#### Problem to work on:
Repeat precisely the span of lines below that opens with the line containing "else (m s).map" and closes with the line containing "the release, and", both included.
***** Data to use
/-- The command packet (R218): the command joins those sent, with its completion entry and its ring. -/
def State.sendCmd (s : State) (i : Issue) (e : Eng) (blk : List Byte) (seqNo : Nat) : State :=
  let p := s.cur.1
  let t := s.my
  let c : Cmd :=
    { id := s.nextCmd, kind := i.kind, issuer := p, sid := t.act.sid, part := s.partNo p, proc := t.csr.proc,
      wid := t.csr.wid, wfw := t.csr.wfw, lid := t.act.lid, user := s.seq.level == .user, eng := e,
      ring := (i.ring.map (·.val)).getD 0, blk := blk, phase := .sent, front := 0, tries := 0, stopReq := false,
      tileOpen := false, seqNo := seqNo, matPending := false, got := [], early := [], addend := 0, owed := false }
  let s := { (s.meterCmd c blk.length).publish (.cmd c.id) with cmds := s.cmds ++ [c], nextCmd := s.nextCmd + 1 }
  let s := if c.chv then s.modWork p fun w => { w with cplq := w.cplq ++ [⟨c.id, false, 0, 0, 0, 0⟩] } else s
  if i.kind = .sub ∨ i.kind = .drain then
    s.modObjs p fun o => { o with rings := Table.set o.rings c.ring ⟨c.ringBody, some c.id⟩ }
  else s

/-- The number that a command carries: of a collective among its issuer's on the barrier; of the command that an
`unsub` stops. -/
def State.cmdSeq (s : State) (i : Issue) (blk : List Byte) : Nat :=
  match i.kind with
  | .coll => s.collCount s.cur.1 (bitsAt (leOf blk) 134 4)
  | .unsub => ((i.ring.bind fun rg => (s.ring s.cur.1 rg.val).cmd).getD 0)
  | _ => 0

/-- The parts of an engine instruction that are over, which are not performed again while it waits: 1 its checks before the
wait, 2 the wait, 3 the checks after it. -/
def Seq.parts (c : Seq) : Nat := c.passed % 4

/-- A part of the instruction, unless it is over. -/
def part (n : Nat) (m : M Unit) : M Unit := fun s =>
  if n ≤ s.seq.parts then .ok ((), s)
  else (m s).map fun r => ((), r.2.modSeq fun c => { c with passed := c.passed / 4 * 4 + n })

/-- An engine instruction: PLACE, the block, the first read and its checks, the wait, the second read and its checks,
the release, and the packet. `more` are a chapter's further checks, made on both reads. -/
def issueBody (i : Issue) (e : Eng) (more : List Byte → M Unit) : M Next := do
  let off := e.pblk.toNat * 16
  let s ← getState
  if s.seq.parts = 0 then
    enginePlace i.place e.place
    if 65536 < off + i.size then trapOpen .windowBounds
  let first ← readParams off i.size
  part 1 (do
    issueChecks i e first
    more first)
  part 2 (waitField e)
  drainSq
  let blk ← readParams off i.size
  part 3 (do
    issueChecks i e blk
    more blk)
  if bitAt (leOf blk) 56 then completionRoom
  release
  modState fun s => s.sendCmd i e blk (s.cmdSeq i blk)
  pure .fall

def noMore (_ : List Byte) : M Unit := pure ()

def execCpy (g : Guard) (e : Eng) (s : State) : Host.Outcome State Fault Refusal :=
  perform 16 Need.any g (issueBody ⟨.cpy, .copyEngine, 80, none⟩ e noMore) s
def execCpyr (g : Guard) (e : Eng) (s : State) : Host.Outcome State Fault Refusal :=
  perform 16 Need.any g (issueBody ⟨.cpyr, .copyEngine, 80, none⟩ e noMore) s
def execCpym (g : Guard) (e : Eng) (s : State) : Host.Outcome State Fault Refusal :=
  perform 16 Need.any g (issueBody ⟨.cpym, .copyEngine, 112, none⟩ e noMore) s
def execSubscribe (g : Guard) (rg : Fin 16) (e : Eng) (s : State) : Host.Outcome State Fault Refusal :=
  perform 16 Need.any g (issueBody ⟨.sub, .station, 80, some rg⟩ e noMore) s
def execDrain (g : Guard) (rg : Fin 16) (e : Eng) (s : State) : Host.Outcome State Fault Refusal :=
  perform 16 Need.any g (issueBody ⟨.drain, .station, 80, some rg⟩ e noMore) s
def execUnsub (g : Guard) (rg : Fin 16) (e : Eng) (s : State) : Host.Outcome State Fault Refusal :=
  perform 16 Need.any g (issueBody ⟨.unsub, .station, 16, some rg⟩ e noMore) s
def execBte (g : Guard) (e : Eng) (s : State) : Host.Outcome State Fault Refusal :=
  perform 16 Need.any g (issueBody ⟨.bte, .station, 80, none⟩ e noMore) s
def execColl (g : Guard) (e : Eng) (s : State) : Host.Outcome State Fault Refusal :=
  perform 16 Need.any g (issueBody ⟨.coll, .own, 96, none⟩ e noMore) s
def execXfer (g : Guard) (e : Eng) (s : State) : Host.Outcome State Fault Refusal :=
  perform 16 Need.any g (issueBody ⟨.xfer, .east, 96, none⟩ e noMore) s

/-! ## Acceptance (R218, R197, R228) -/

/-- Command slots of a block-transfer engine (01 R18). -/
def bteSlots : Nat := 64

def Phase.inEngine : Phase → Bool
  | .accepted | .faulted _ _ => true
  | _ => false

/-- The block-transfer engine of a command's station is full. -/
def State.bteFull (s : State) (c : Cmd) : Bool :=
  c.kind == .bte
    && decide (bteSlots ≤ (s.cmds.filter fun d =>
      d.kind == .bte && d.eng.place == c.eng.place && d.phase.inEngine).length)

/-- A fifth command waits at a refinement loop controller (18 R267). -/
def State.rlcFull (s : State) (c : Cmd) : Bool :=
  c.kind == .rlc && decide (4 ≤ (s.clus (c.issuer / 8)).rlc.queue.length)

/-- A refusal: the command is sent again after the hint, or completes with STAT 0x0A at the retry limit. DESIGN CHOICE (log
128): the hint comes from the mean T of the issuing core. -/
def State.refuseCmd (s : State) (c : Cmd) : State :=
  let lim := (s.part c.part).attrs.retryLim
  let phase := if lim ≠ 0 ∧ lim ≤ c.tries + 1 then Phase.landed 0x0A else .hinted (s.tick + (s.core c.issuer).hint)
  (s.meterCmd c 0).modCmd c.id fun c => { c with phase := phase, tries := c.tries + 1 }

/-- The 2n barriers of a ring, set as `lbinit` with EXP = 1 sets them (R197). -/
def State.primeRing (s : State) (p : Place) (b : BitVec 128) : State :=
  let n := ringDepth b
  (span (ringFull b) n ++ span (ringEmpty b) n).foldl (fun s i => s.initLb p i 1) s

/-- An `unsub` at the streamer: the command in progress is asked to stop; a free ring gives STAT 0x01. -/
def State.acceptUnsub (s : State) (c : Cmd) : State :=
  match s.cmd c.seqNo with
  | some d =>
    if d.phase == .done || d.issuer != c.issuer then s.modCmd c.id fun c => { c with phase := .landed 1 }
    else
      let stopNow := !d.tileOpen && (d.phase == .accepted || d.phase == .sent)
      let s := s.modCmd d.id fun d => { d with stopReq := true, phase := if stopNow then .landed 8 else d.phase }
      s.modCmd c.id fun c => { c with phase := .accepted }
  | none => s.modCmd c.id fun c => { c with phase := .landed 1 }

/-- The engine of a command's reduce packets (16 R250), as a path and a place. -/
def Cmd.reducer (c : Cmd) : Path × Place := (c.kind.path, if c.kind = .coll then c.issuer else c.eng.place.toNat)

/-- A reduce packet of a command, for a home: the id that its engine gives the command has 16 bits, the number 32. -/
def Cmd.packet (c : Cmd) (seq : Nat) (h : Home) : Reduced :=
  ⟨h, c.reducer.1, c.reducer.2, c.id % 65536, seq % 2 ^ 32⟩

/-- Packets of the command with the same id. -/
def Cmd.ownPacket (c : Cmd) (r : Reduced) : Bool :=
  r.path == c.reducer.1 && r.engine == c.reducer.2 && r.cmd == c.id % 65536

/-- A command id is assigned anew: what homes keep of an earlier command with it is no more. -/
def State.freshId (s : State) (c : Cmd) : State :=
  { s with fab := { s.fab with
      reduced := s.fab.reduced.filter fun r => !c.ownPacket r
      floors := s.fab.floors.filter fun r => !c.ownPacket r } }

/-- A command stands on a fault, and ENGINE-FAULT becomes pending at the issuing core, with TVAL = XID (R220). -/
def State.faultCmd (s : State) (c : Cmd) (st a : Nat) : State :=
  (s.modCmd c.id fun d => { d with phase := .faulted st a }).modCore c.issuer fun k =>
    { k with pendFaults := k.pendFaults ++ [(BitVec.ofNat 64 c.xid, c.id)] }

/-- A command enters its engine, or completes with the STAT of a failed check; a FORMAT failure raises ENGINE-FAULT first
(R220). -/
def State.acceptCmd (s : State) (c : Cmd) : State :=
  match s.cmdStat c with
  | 0 =>
    let s := s.freshId c
    match c.kind with
    | .unsub => s.acceptUnsub c
    | .sub | .drain => (s.primeRing c.issuer c.ringBody).modCmd c.id fun c => { c with phase := .accepted }
    | .rlc =>
      (s.modClus (c.issuer / 8) fun k => { k with rlc := { k.rlc with queue := k.rlc.queue ++ [c.id] } }).modCmd c.id
        fun c => { c with phase := .accepted }
    | _ => s.modCmd c.id fun c => { c with phase := .accepted }
  | 4 => s.faultCmd c 4 0
  | st => s.modCmd c.id fun c => { c with phase := .landed st }

def execEngineAccept (cmd : Nat) (s : State) : Host.Outcome State Fault Refusal :=
  match s.cmd cmd with
  | none => .next s
  | some c =>
    if c.phase != .sent then .next s
    else if s.bteFull c then .next (s.refuseCmd c)
    else if s.rlcFull c then .next s
    else .next (s.acceptCmd c)

/-! ## Landings (R219, R223, R227) -/

/-- The first number from `n` on that a list does not hold. -/
def skipIn (l : List Nat) : Nat → Nat → Nat
  | 0, n => n
  | k + 1, n => if l.contains n then skipIn l k (n + 1) else n

/-- The elements that a command lands in all. -/
def Cmd.total (c : Cmd) : Nat := if c.kind = .coll then c.dst.count else c.src.count

/-- A command whose elements `is` have landed: its frontier is the first that has not. -/
def Cmd.landed (c : Cmd) (is : List Nat) : Cmd :=
  let e := c.early ++ is
  let f := skipIn e e.length c.front
  { c with
    front := f, early := e.filter fun i => decide (f ≤ i), addend := if f = c.front then c.addend else 0
    got := if c.kind = .coll ∨ c.autoScaled then c.got else c.got.filter fun g => !is.contains g.1 }

/-- The last element of a tile has landed: the streamer arrives at the ring's barrier (R227). `c` is the command as it stood
in the tile. -/
def State.endTile (s : State) (c : Cmd) (front : Nat) : State :=
  let i := (if c.kind = .sub then ringFull c.ringBody else ringEmpty c.ringBody) + c.slotNo
  let s := match (s.addPub (.running ⟨.lb, c.issuer, i⟩) ({ c with front := front } : Cmd).writes).arriveLb c.part 0 c.issuer
      i 0 with
    | some s' => s'
    | none => s.log (.badArrival c.issuer i)
  s.modCmd c.id fun d =>
    let d := { d with tileOpen := false }
    if c.stopReq then { d with phase := .landed 8 }
    else if c.total ≤ front then { d with phase := .landed 0 }
    else d

/-- Elements have landed: past its last the command has landed too, or hands over its follow-on instruction; past the last
of a tile the streamer arrives. -/
def State.advance (s : State) (c : Cmd) (is : List Nat) : State :=
  let d := c.landed is
  let s := s.modCmd c.id fun _ => d
  if c.isTiled then
    (if d.front / c.perTile ≠ c.tileNo ∨ c.total ≤ d.front then s.endTile c d.front else s)
  else if d.front < c.total then s
  else s.modCmd c.id fun d => if c.kind = .cpym then { d with matPending := true } else { d with phase := .landed 0 }

/-- A command that moves data now. -/
def Cmd.moving (c : Cmd) : Bool :=
  c.phase == .accepted && !c.matPending && (!c.isTiled || c.tileOpen) && c.kind != .rlc && c.kind != .unsub

/-- The landing of elements `is` of a command that copies or reduces. -/
def State.landNow (s : State) (c : Cmd) (is : List Nat) : EngRes (List Byte) :=
  if c.kind = .cpyr then s.reduceCopy c is else s.copyElems c is

/-- The landing at the frontier of a command that moves elements by itself; none where it has none to move now. -/
def State.nextLanding (s : State) (c : Cmd) : Option (EngRes (List Byte)) :=
  if c.moving && c.kind != .coll then some (s.landNow c (c.landing c.front)) else none

def execEngineWriteLand (cmd : Nat) (s : State) : Host.Outcome State Fault Refusal :=
  match s.cmd cmd with
  | none => .next s
  | some c =>
    if c.kind = .cpyr then .next s
    else
      match s.nextLanding c with
      | some (.ok s' _) => .next (s'.advance c (c.landing c.front))
      | some (.stop f) => .fault f
      | _ => .next s

/-! ## Reductions (R224, 16 R250) -/

/-- The reduce packets of a command's applications to elements `is`, `n` to an element: one for each home of it. -/
def State.packets (s : State) (c : Cmd) (n k : Nat) (is : List Nat) : List Reduced :=
  is.flatMap fun i => (s.elemHomes c c.to_ .a i).map (c.packet (i * n + k))

/-- A home answers a packet from its window, or because it lies below its command's floor. -/
def State.answered (s : State) (r : Reduced) : Bool :=
  s.fab.reduced.contains r
    || s.fab.floors.any fun f =>
      f.home == r.home && f.path == r.path && f.engine == r.engine && f.cmd == r.cmd && decide (r.seq < f.seq)

/-- A home remembers the 64 most recent packets that it has applied of one engine. -/
def noteReduced (rs : List Reduced) (r : Reduced) : List Reduced :=
  let mine := rs.filter fun e => e.home == r.home && e.path == r.path && e.engine == r.engine
  if mine.length < 64 then rs ++ [r]
  else
    match mine with
    | e :: _ => rs.erase e ++ [r]
    | [] => rs ++ [r]

/-- The floor of a packet's command at its home raised. -/
def raiseFloor (fs : List Reduced) (r : Reduced) (floor : Nat) : List Reduced :=
  (fs.filter fun f => !(f.home == r.home && f.path == r.path && f.engine == r.engine && f.cmd == r.cmd))
    ++ [{ r with seq := floor }]

/-- Packets applied: every home keeps its own, with the number below which all are applied. -/
def State.noteApplied (s : State) (rs : List Reduced) (floor : Nat) : State :=
  { s with fab := { s.fab with
      reduced := rs.foldl noteReduced s.fab.reduced
      floors := rs.foldl (fun fs r => raiseFloor fs r floor) s.fab.floors } }

/-- The elements of a landing whose packets no home has applied yet. -/
def State.unapplied (s : State) (c : Cmd) (is : List Nat) : List Nat :=
  is.filter fun i => (s.packets c 1 0 [i]).any fun r => !s.answered r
**********
#### Result for this exercise:
  else (m s).map fun r => ((), r.2.modSeq fun c => { c with passed := c.passed / 4 * 4 + n })

/-- An engine instruction: PLACE, the block, the first read and its checks, the wait, the second read and its checks,
the release, and the packet. `more` are a chapter's further checks, made on both reads. -/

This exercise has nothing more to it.